Starting from v3.68, this interface can be used for F5-TTS / Spark-TTS / index-TTS / Dia-TTS / VoxCPM simultaneously. You only need to fill in the correct URL address (usually http://127.0.0.1:7860 on your local machine) and select the corresponding service from the dropdown list.

F5-TTS Windows Integrated Package:

For source code deployment methods, please refer to the official project documentation: https://github.com/SWivid/F5-TTS

index-tts Deployment Method

dia-1.6b Deployment Method

spark-tts Deployment Method

VoxCPM-tts Deployment Method


Configuration

To use TTS in the video translation software, you first need to start the corresponding TTS webui interface and keep the terminal window open.

Then, on the configuration page, fill in the URL address, which defaults to http://127.0.0.1:7860. If your startup address is not the default, please fill it in according to the actual address.

In the "Reference Audio" field, fill in the following:

Name of the audio file you want to use#The corresponding text in that audio file

Note: Please place the reference audio file in the f5-tts folder within the root directory of the pyVideotrans project.
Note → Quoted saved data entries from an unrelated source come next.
-- ==== Sys2Proof/Machine/Audio.lean ====
section
/-! DEFINITION. Audio streams in service: the oscillator, the PLLs, start and stop, transmission, reception, lock and rate (R333–R350, R354). -/

namespace Sys2Proof.Machine
open Sys2Proof

def streamExists (st : Nat) : Bool := decide (st < 112)

/-! ## The oscillator (R333, R346) -/

def oscMode (s : State) : Nat := regField s (audOff + 0x10) 1 0
def oscSrc (s : State) : Nat := regField s (audOff + 0x10) 8 2
def tideGain (s : State) : Nat := regField s (audOff + 0x10) 12 9

/-- The mode in force: TRACK and TIDE act as HOLD while their stream is not one of their kind, LOCKED or RUN (R353, R354). -/
def oscInForce (s : State) : Nat :=
  let st := oscSrc s
  match oscMode s with
  | 1 => if isRx st ∧ (aud s st).lock = .locked then 1 else 3
  | 2 => if isTx st ∧ aBit31 s st ∧ (aud s st).phase = .run then 2 else 3
  | m => m

/-- The loop demands a pull: it is held at ±`pull_lim`, and PINNED is entered or left (R107, R333). -/
def setPull (s : State) (want : Int) : State :=
  let lim : Int := (Nat.min 200 (aPullLim s (oscSrc s)) : Nat) * 100
  let v := clampInt (-lim) lim want
  let past := decide (v ≠ want)
  let s1 : State := { s with aud := { s.aud with pull := v }, cal := { s.cal with pinTide := past } }
  if past && !s.cal.pinTide then setFlag s1 fPinTide else s1

/-- TRACK at a block end of its receiver: 1 ppm a block at most. -/
def trackPull (s : State) (st : Nat) (ppm : Int) : State :=
  if oscInForce s = 1 ∧ oscSrc s = st then
    setPull s (s.aud.pull + clampInt (-100) 100 (ppm - s.aud.pull))
  else s

/-- The tide gauge at frame 0 of a block of its transmitter; a block with underruns makes no change. -/
def tidePull (s : State) (st : Nat) : State :=
  let a := aud s st
  if oscInForce s = 2 ∧ oscSrc s = st ∧ !a.udrBlock then
    let e : Int := (level a : Int) - (aTarget s st : Int)
    bump (setPull s (s.aud.pull + rneDivInt (100 * e) (2 ^ tideGain s))) (audDevCtr 1)
  else s

/-- A new mode: REFCLK pulls nothing. -/
def oscChanged (s : State) : State :=
  if oscMode s = 0 then { s with aud := { s.aud with pull := 0 }, cal := { s.cal with pinTide := false } } else s

/-! ## Loss and lock (R334, R349) -/

/-- Loss is declared: FREEWHEEL, with its flags and count. -/
def declareLoss (s : State) (st : Nat) : State :=
  if (aud s st).lock = .locked then
    setFlag (setFlag (modAud s st (fun a => { a with lock := .freewheel, good := 0, bad := 0, off := 0, zSeen := false })) (fLoss st)) fLossEv
  else s

/-- A receiver of a word-select port in master mode is timed by its PLL. -/
def pllTimed (s : State) (st : Nat) : Bool := isRx st && isWs st && aMaster s st

/-- A PLL locks: receivers that it times are LOCKED. -/
def pllLock (s : State) (b : Bool) : State :=
  if (if b then s.aud.lockB else s.aud.lockA) ∨ regField s audOff 0 0 = 0 then s
  else
    let s1 : State := { s with aud := if b then { s.aud with lockB := true } else { s.aud with lockA := true } }
    (upTo 112).foldl (fun s st =>
      let a := aud s st
      if pllTimed s st && decide (onPllB (aRate s st) = b) && decide (a.lock = .acquire ∨ a.lock = .freewheel) then
        let s2 := setAud s st { a with lock := .locked, rateMeas := aRate s st }
        if a.lock = .freewheel then bump s2 (audCtr st 8) else s2
      else s) s1
def execAudioPllLock (b : Bool) (s : State) : Host.Outcome State Fault Refusal := .next (pllLock s b)

/-- A PLL loses lock. -/
def pllUnlock (s : State) (b : Bool) : State :=
  if !(if b then s.aud.lockB else s.aud.lockA) then s
  else
    let s1 := setIrqFlag { s with aud := if b then { s.aud with lockB := false } else { s.aud with lockA := false } } fPllUnlock
    (upTo 112).foldl (fun s st => if pllTimed s st && decide (onPllB (aRate s st) = b) then declareLoss s st else s) s1
def execAudioPllUnlock (b : Bool) (s : State) : Host.Outcome State Fault Refusal := .next (pllUnlock s b)

/-- `aud_en` takes a new value: the PLLs lock when it is written 1 (R334). -/
def setAudEn (s : State) (on : Bool) : State :=
  let s1 := setRegField s audOff 0 0 (if on then 1 else 0)
  if on then s1 else { s1 with aud := { s1.aud with lockA := false, lockB := false } }

/-! ## Enable, stop and trigger (R338, R347, R348, R353) -/

/-- The clock source of a transmitter is one it may have. -/
def clockOk (s : State) (st : Nat) : Bool :=
  match aClkSrc s st with
  | 0 => true
  | 1 => isRx (aClkRef s st) && decide (aRate s (aClkRef s st) = aRate s st)
  | 2 => isWs st && !aMaster s st
  | _ => false

/-- A word-select stream agrees with its enabled partner in `rate`, `master`, `ws_fmt` and `wlen`. -/
def partnerOk (s : State) (st : Nat) : Bool :=
  !isWs st || !aEn s (wsPartner st) ||
    decide (aRate s st = aRate s (wsPartner st) ∧ aMaster s st = aMaster s (wsPartner st) ∧ aWlen s st = aWlen s (wsPartner st)
      ∧ regField s (audCfg st) 28 28 = regField s (audCfg (wsPartner st)) 28 28)

/-- The configuration lets the stream be enabled; `mon` and `src` are the monitor fields written with `en`. -/
def configOk (s : State) (st : Nat) (mon : Bool) (src : Nat) : Bool :=
  decide (rateHz (aRate s st) ≠ 0) && partnerOk s st && (isRx st || clockOk s st)
  && (!mon || (decide (src < 112) && decide (onPllB (aRate s src) = onPllB (aRate s st))))

/-- The stream starts: a transmitter goes to LEAD or ARMED, a receiver to ACQUIRE (R347, R349). -/
def enableStream (s : State) (st : Nat) (arm : Bool) : State :=
  modAud s st (fun a =>
    let clean (x : Slot) : Slot := { bound := x.bound }
    let b : AStream := { a with frame := 0, blk := 0, inPhase := 0, cur := 0, udrBlock := false, good := 0, bad := 0, off := 0,
                                zSeen := false, waitTrig := isRx st && arm, s0 := clean a.s0, s1 := clean a.s1, sent := (0, 0) }
    if isTx st then { b with phase := if arm then .armed else .lead }
    else if pllTimed s st && pllLocked s (aRate s st) then { b with lock := .locked, rateMeas := aRate s st }
    else { b with lock := .acquire, rateMeas := 7 })

/-- The stream stops at once. -/
def disableStream (s : State) (st : Nat) : State :=
  let s1 := modAud s st (fun a => { a with phase := .idle, lock := .disabled, waitTrig := false })
  if isTx st then emit s1 (.lineLow st) else s1

/-- Silent stop of a transmitter. -/
def stopStream (s : State) (st : Nat) : State :=
  modAud s st (fun a => match a.phase with
    | .run => { a with phase := .fade, inPhase := 0 }
    | .lead | .armed => { a with phase := .tail, inPhase := 0 }
    | _ => a)

/-- A write of _CTL: none where it is ignored, for a monitor that the stream may not have, an enable with an inconsistent
configuration, or a pull limit that is held (R339, R353, R449). -/
def writeCtl (s : State) (st : Nat) (w : Nat) (held : Bool) : Option State :=
  let en := decide (bitsOf w 0 0 = 1)
  let mon := decide (bitsOf w 3 3 = 1)
  let a := aud s st
  let lim := clampNat 1 200 (bitsOf w 18 11)
  let was := aEn s st
  let s1 := setRegField (setRegField (setRegField (setRegField s (audCtl st) 3 3 (if mon then 1 else 0)) (audCtl st) 10 4 (bitsOf w 10 4))
    (audCtl st) 2 2 (bitsOf w 2 2)) (audCtl st) 18 11 lim
  if mon && !(isTx st && isWs st && a.s0.bound.isNone && a.s1.bound.isNone) then none
  else if en && !was && !configOk s1 st mon (bitsOf w 10 4) then none
  else if held && decide (lim ≠ aPullLim s st) then none
  else
    let s2 := setRegField s1 (audCtl st) 0 0 (if en then 1 else 0)
    let s3 := if en && !was then enableStream s2 st (decide (bitsOf w 2 2 = 1)) else if was && !en then disableStream s2 st else s2
    let s4 := setRegField s3 (audCtl st) 1 1 (if isTx st then bitsOf w 1 1 else 0)
    some (if en && decide (bitsOf w 1 1 = 1) && isTx st then stopStream s4 st else s4)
If the folder does not exist, please create it manually. For example, you can name the reference audio file nverguo.wav.

Place the reference audio file in the f5-tts folder inside the pyVideotrans software, don't get it wrong

Example of how to fill it in:

Reference audio and the text within the reference audio

Click to view Spark-TTS source code deployment methodClick to view index-TTS source code deployment methodClick to view Dia-1.6b source code deployment methodClick to view VoxCPM integrated package

Adding Other Languages

If you need to use models for other languages, you also need to modify the F5-TTS project directory/src/f5_tts/infer/infer_gradio.py file.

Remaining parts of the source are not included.